The number of query groups (num_key_value_groups) is simply num_heads / num_key_value_heads, which represents the number of query heads per key-value group in GQA.
The q_proj, k_proj, and v_proj layers transform the input hidden states into query, key, and value vectors. The input is the embedding_dimension of each token(hidden_size) , and the output dimensions are based on the number of query and key-value heads.

Figure 4,5: Forward method of the class

In the forward function, we implement the attention mechanism, project query, key, and value states, apply rotary embeddings, implement KV Cache, and compute attention weights.
Key insights from the codes from figure 3,4,5:

We first project the input hidden states using linear layers:
- Query (q_proj) → (batch_size, seq_len, num_heads, head_dim)
- Key (k_proj), Value (v_proj) → (batch_size, seq_len, num_key_value_heads, head_dim)

After projection, we reshape (view) the tensors to separate attention heads and then transpose them to reorder the dimensions as (batch_size, num_heads, seq_len, head_dim). This is done so that the number of heads comes first, making it easier to perform attention computations across different heads.

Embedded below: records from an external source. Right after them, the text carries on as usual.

/-- TOKEN_TOGGLE, TOKEN_EDGE, the missing witnesses, CLAIMING_END, YIELDING_END, ELECTION and TANDEM_LINK_LOSS (R359 to R362, R368 to R370). The
synchronisation and the rim witness are log entry 23, the start of watching 44. -/
def Obligations.WitnessesDecideTheRole : Prop :=
  (∀ s : State, s.ub = none → s.live = true → s.st.tandemOn = true → s.passed s.tdm.tokenTick (us 50) = true → ∃ t, exec .tokenToggle s = .next t ∧
      t.tdm = { s.tdm with tokenOut := some !(s.tdm.tokenOut.getD false), tokenTick := s.tick } ∧ UnchangedBut [.tdm] s t) ∧
  (∀ s : State, s.ub = none → s.glb.state ≠ .reset → s.st.tandemOn = true → ∃ t, exec .tokenEdge s = .next t ∧
      t.tdm = { s.tdm with edgeTick := some s.tick, witToken := true } ∧ UnchangedBut [.looks, .tdm] s t) ∧
  (∀ s : State, s.ub = none → s.st.tandemOn = true → s.passedOpt s.tdm.edgeTick (us 300) = true → ∃ t, exec .tokenWitnessMissing s = .next t ∧
      t.tdm.witToken = false ∧ TakeoverFollows s t false s.tdm.witLink s.tdm.witRim ∧
      UnchangedBut [.out, .intStatus, .looks, .streams, .stalls, .lace, .crier, .store, .rim, .tdm] s t) ∧
  (∀ s : State, s.ub = none → s.st.tandemOn = true → s.passedOpt s.tdm.linkTick (us 300) = true → ∃ t, exec .linkWitnessMissing s = .next t ∧
      t.tdm.witLink = false ∧ TakeoverFollows s t s.tdm.witToken false s.tdm.witRim ∧
      UnchangedBut [.out, .intStatus, .looks, .streams, .stalls, .lace, .crier, .store, .rim, .tdm] s t) ∧
  (∀ s : State, s.ub = none → s.st.tandemOn = true → (∀ k, s.tdm.rimSent = some k → k + 1000000 < s.now) →
      ∃ t, exec .rimWitnessMissing s = .next t ∧ t.tdm.witRim = false ∧ TakeoverFollows s t s.tdm.witToken s.tdm.witLink false ∧
        UnchangedBut [.out, .intStatus, .looks, .streams, .stalls, .lace, .crier, .store, .rim, .tdm] s t) ∧
  (∀ s : State, s.ub = none → s.tdm.role = .claiming → s.passed s.tdm.since (ms 2) = true → ∃ t, exec .claimingEnd s = .next t ∧
      t.tdm = { s.tdm with role := .active, since := s.tick } ∧ t.glb.intStatus.flag 4 = true ∧
      (∀ l, l < 48 → (t.laceOf l).limit50 = false ∧
        ((s.laceOf l).tripped = false → (s.laceOf l).highZ = false → (s.laceOf l).drive ≠ 0 →
          (∀ r, (s.laceOf l).ramp = some r → r.target = 65536 → s.tick < r.stop → (t.laceOf l).ramp = some r) ∧
          ((s.laceOf l).limit = false → (s.laceOf l).amp s.tick ≠ 65536 →
            (∀ r, (s.laceOf l).ramp = some r → r.target ≠ 65536 ∨ r.stop ≤ s.tick) →
            (t.laceOf l).ramp = some { source := (s.laceOf l).amp s.tick, target := 65536, start := s.tick, stop := s.tick + s.st.rampTicks l }))) ∧
      UnchangedBut [.out, .intStatus, .looks, .lace, .tdm] s t) ∧
  (∀ s : State, s.ub = none → s.tdm.role = .yielding → s.passed s.tdm.since (ms 2) = true → ∃ t, exec .yieldingEnd s = .next t ∧ Desyncs s t ∧
      UnchangedBut [.out, .intStatus, .looks, .streams, .stalls, .path, .lace, .crier, .store, .rim, .tdm] s t) ∧
  (∀ s : State, s.ub = none → s.live = true → s.tdm.role.stands = true → s.partnerAlive = true → s.ldr.halted = false →
      s.passedOpt s.tdm.noActiveSince (ms 10) = true →
      (s.evenMember = true ∨ s.tdm.partner.isSome = true ∧ s.tdm.partnerState ≠ 6 ∧ s.tdm.partnerState ≠ 7) →
      ∃ t, exec .election s = .next t ∧ Claims s t s.now ∧
        UnchangedBut [.out, .intStatus, .looks, .streams, .stalls, .lace, .crier, .store, .rim, .tdm] s t) ∧
  (∀ s : State, s.ub = none → s.tdm.role = .standby → (s.lane 2).state ≠ .active → (s.lane 3).state ≠ .active →
      s.passedOpt s.tdm.lanesLost (us 300) = true → (s.tdm.witToken || s.tdm.witRim) = true → ∃ t, exec .tandemLinkLoss s = .next t ∧ Desyncs s t ∧
        UnchangedBut [.out, .intStatus, .looks, .streams, .stalls, .path, .lace, .crier, .store, .rim, .tdm] s t)

/-- PARTNER_HB_SEND, PARTNER_HB, DIGEST_COMPARE, SWAP_ROLES and SWAP_INSTANT (R359, R362, R367, R368, R370 to R372, R374). The copies of
a heartbeat carry one sequence number (log entry 46, DESIGN CHOICE); what a swap does at E follows the role held then, and a digest that came more than 1 ms
before its instant is not compared (log entry 44, DEDUCED). -/
def Obligations.PartnersTalkAndSwap : Prop :=
  (∀ s : State, s.ub = none → s.sendsHb = true → s.passedOpt s.tdm.lastSent (us 100) = true →
      ∃ t hb q, exec .partnerHbSend s = .next t ∧ q = (s.assoc s.lnk.rim.addr (partnerAddr s.lnk.rim.addr) 1).next ∧
      t.tdm.lastSent = some s.tick ∧ t.tdm.count = s.tdm.count + 1 ∧ hb.role = s.tdm.role.code ∧ hb.count = s.tdm.count + 1 ∧ hb.sendTime = s.now ∧
      hb.activeSince = s.tdm.activeSince ∧ hb.driving = (s.live && s.tdm.role.drives) ∧
      (∀ x, (x = 2 ∨ x = 3) → (s.lane x).state = .active → 
        ∃ secs, .tandemFrame x hb secs (tandemBytes s.lnk.rim.addr (partnerAddr s.lnk.rim.addr) q hb secs) ∈ t.out) ∧
      (∀ p, s.lnk.rim.addr ≠ 4095 → s.portActive p = true → ∃ f : OutFrame, f.cls = 1 ∧ f.src = s.lnk.rim.addr ∧
        f.dst = partnerAddr s.lnk.rim.addr ∧ f.body = .partnerHb hb ∧ f.seq = q ∧ (t.rimPort p).time = (s.rimPort p).time ++ [f]) ∧
      UnchangedBut [.out, .rim, .tdm] s t) ∧
  (∀ (s : State) (path : HbPath) (hb : Heartbeat) (secs : List HbSection), s.ub = none → hb.wf = true → secs.all HbSection.wf = true →
      s.st.tandemOn = true →
      s.glb.state ≠ .reset → (path = .tdmA → (s.lane 2).state = .active) → (path = .tdmB → (s.lane 3).state = .active) →
      ∃ t, exec (.partnerHb path hb secs) s = .next t ∧
        (path = .rim ∨ secs = [] →
          (path = .rim → s.now ≤ hb.sendTime + 1000000 → t.tdm.witRim = true) ∧
          (path ≠ .rim → t.tdm.linkTick = some s.tick ∧ t.tdm.witLink = true) ∧
          ((∀ p, s.tdm.partner = some p → p.sendTime ≤ hb.sendTime) → t.tdm.partner = some hb ∧ t.tdm.partnerRole = hb.role ∧
            t.tdm.partnerState = hb.glb ∧
            (s.tdm.role = .solo → t.tdm.role = .solo) ∧
            (s.tdm.role.stands = true → hb.role = 5 → s.live = true → s.ldr.halted = false → Claims s t s.now) ∧
            (s.tdm.role = .standby → hb.role ≠ 5 → t.tdm.role = .standby) ∧
            (s.tdm.role = .yielding → hb.role = 1 → Desyncs s t) ∧ (s.tdm.role = .yielding → hb.role ≠ 1 → t.tdm.role = .yielding) ∧
            (s.tdm.role = .active ∨ s.tdm.role = .claiming → hb.role = 1 ∨ hb.role = 4 →
              (s.tdm.activeSince < hb.activeSince ∨ s.tdm.activeSince = hb.activeSince ∧ s.evenMember = false → Yields s t 0) ∧
              (hb.activeSince < s.tdm.activeSince ∨ s.tdm.activeSince = hb.activeSince ∧ s.evenMember = true → t.tdm.role = s.tdm.role)) ∧
            (s.tdm.role = .active → hb.role ≠ 1 → hb.role ≠ 4 → t.tdm.role = .active) ∧
            (s.tdm.role = .claiming → hb.role = 2 ∨ hb.role = 3 ∨ hb.role = 5 →
              t.tdm.role = if hb.driving then .claiming else .active)) ∧
          UnchangedBut [.out, .intStatus, .looks, .streams, .stalls, .path, .lace, .crier, .cmd, .store, .rim, .tdm] s t) ∧
        (∀ id last commits, path ≠ .rim → secs = [.digest id last commits] → t.tdm.digest = some (id, last, commits)) ∧
        (∀ spoke look v, path ≠ .rim → secs = [.isrc spoke look v] → t.tdm.isrc.get 0 (spoke * 16 + look) = v) ∧
        (∀ i seq w3, path ≠ .rim → secs = [.ackpos i seq w3] → t.tdm.ackpos.get (0, 0) i = (w3, seq) ∧ i ∈ t.tdm.swept) ∧
        UnchangedBut [.out, .intStatus, .looks, .streams, .stalls, .path, .lace, .crier, .cmd, .store, .hlt, .rim, .tdm] s t) ∧
  (∀ (s : State) (k : Nat) (rest : List Nat), s.ub = none → s.tdm.digestDue = k :: rest → s.passed k (ms 1) = true →
      ∃ t, exec .digestCompare s = .next t ∧ t.tdm.digestDue = rest ∧
      (s.tdm.digest = none ∨ s.tdm.digestTick + ms 1 < k → t.tdm = { s.tdm with digestDue := rest } ∧ UnchangedBut [.tdm] s t) ∧
      (∀ d, s.tdm.digest = some d → k ≤ s.tdm.digestTick + ms 1 → d = (BitVec.ofNat 64 s.cfg.activeId, s.cfg.commitTime, s.cfg.commits) →
        t.tdm.digestOk = true ∧
        (s.tdm.role = .standbyDesync → s.ldr.halted = false → s.tdm.witLink = true → (s.lane 2).state = .active ∨ (s.lane 3).state = .active →
          (∀ i ∈ s.sentStreams, i ∈ s.tdm.swept) → t.tdm.role = .standby ∧ Notices s t s.st.tandemQ 0x5B 0 0 (argT s.now)) ∧
        (s.tdm.role ≠ .standbyDesync → t.tdm.role = s.tdm.role) ∧ UnchangedBut [.out, .intStatus, .crier, .store, .tdm] s t) ∧
      (∀ d, s.tdm.digest = some d → k ≤ s.tdm.digestTick + ms 1 → d ≠ (BitVec.ofNat 64 s.cfg.activeId, s.cfg.commitTime, s.cfg.commits) →
        t.tdm.digestOk = false ∧ Raised s t 9 16384 ∧
        Notices s t s.st.tandemQ 0x5C 0 (s.cfg.activeId % 65536) d.1.toNat ∧
        (s.tdm.role = .standby → Desyncs s t ∧
          UnchangedBut [.out, .intStatus, .looks, .streams, .stalls, .path, .lace, .crier, .store, .hlt, .rim, .tdm] s t) ∧
        (s.tdm.role ≠ .standby → t.tdm.role = s.tdm.role ∧ UnchangedBut [.crier, .store, .hlt, .tdm] s t)) ∧
      UnchangedBut [.out, .intStatus, .looks, .streams, .stalls, .path, .lace, .crier, .store, .hlt, .rim, .tdm] s t) ∧
  (∀ (s : State) (c : CmdItem), Starts s 0x50 c →
      (s.st.tandemOn = false → CompletesOnly .swapRoles s c 0x1C) ∧
      (s.st.tandemOn = true → s.tdm.role ≠ .standby → (s.tdm.role = .active → s.tdm.partnerRole ≠ 2) → CompletesOnly .swapRoles s c 0x1D) ∧
      (s.st.tandemOn = true → s.tdm.role = .standby ∨ s.tdm.role = .active ∧ s.tdm.partnerRole = 2 → ∃ t, exec .swapRoles s = .next t ∧
        Begins s t c (.swap (epochAtOrAfter (s.now + 20000000))) ∧
        t.tdm = { s.tdm with swapAt := s.tdm.swapAt ++ [epochAtOrAfter (s.now + 20000000)] } ∧
        UnchangedBut [.queue, .tdm] s t)) ∧
  (∀ (s : State) (l : LongCmd) (e : Nat), s.ub = none →
      s.longOf (fun o => match o with | .swap e => decide (e ≤ s.now) | _ => false) = some l → l.op = .swap e →
      ∃ t, exec .swapInstant s = .next t ∧ Completes s t l.item 0 0 ∧ t.cmd.long = eraseFirst (fun x => decide (x = l)) s.cmd.long ∧
        t.tdm.swapAt = s.tdm.swapAt.filter (fun x => x != e) ∧
        (e ∈ s.tdm.swapAt → (s.tdm.role = .active → Yields s t 2) ∧ (s.tdm.role.stands = true → s.ldr.halted = false → Claims s t e) ∧
          (s.tdm.role ≠ .active → s.tdm.role.stands = false ∨ s.ldr.halted = true → t.tdm.role = s.tdm.role)) ∧
        (e ∉ s.tdm.swapAt → t.tdm.role = s.tdm.role ∧ UnchangedBut [.out, .intStatus, .crier, .queue, .cmd, .store] s t) ∧
        UnchangedBut [.out, .intStatus, .looks, .streams, .stalls, .path, .lace, .crier, .queue, .cmd, .store, .rim, .tdm] s t)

We update the kvcache if it is enabled by caching key_states and value_states for efficient reuse in autoregressive decoding.
Repeat KV Heads function (Figure 3):
- The _repeat_kv function ensures that key and value heads match the number of query heads (num_heads). This is crucial for handling Grouped Query Attention (GQA) and Multi-Query Attention (MQA).
- If n_rep == 1 (MQA case): No repetition needed.
- If n_rep > 1 (GQA case): Expands key-value heads to align with query heads.

I haven’t dived deep into KV caching and Rotary Position Embeddings in this article, but you can read about them in another article.

Conclusion: Which One Should You Use?

The choice between Multi-Head Attention (MHA), Multi-Query Attention (MQA), and Grouped-Query Attention (GQA) depends on the specific trade-offs you are willing to make.

If you prioritize model expressiveness and capturing fine-grained interactions, MHA remains the best option—but at a high computational cost.
If your goal is faster inference with minimal memory overhead, MQA is a great alternative, but it sacrifices some model quality.
GQA, however, strikes the best balance by improving efficiency while maintaining quality close to MHA, making it an ideal choice for large-scale models that need both speed and accuracy.

For training-intensive tasks where memory is not a bottleneck, MHA is preferable.
For fast, real-time inference, especially in autoregressive decoding, GQA is the way to go.

We also explored how to implement GQA in PyTorch, understanding the key components like query-key-value projections, attention computations, and KV caching. With this knowledge, you can now experiment with GQA in your own transformer models and optimize performance based on your specific needs.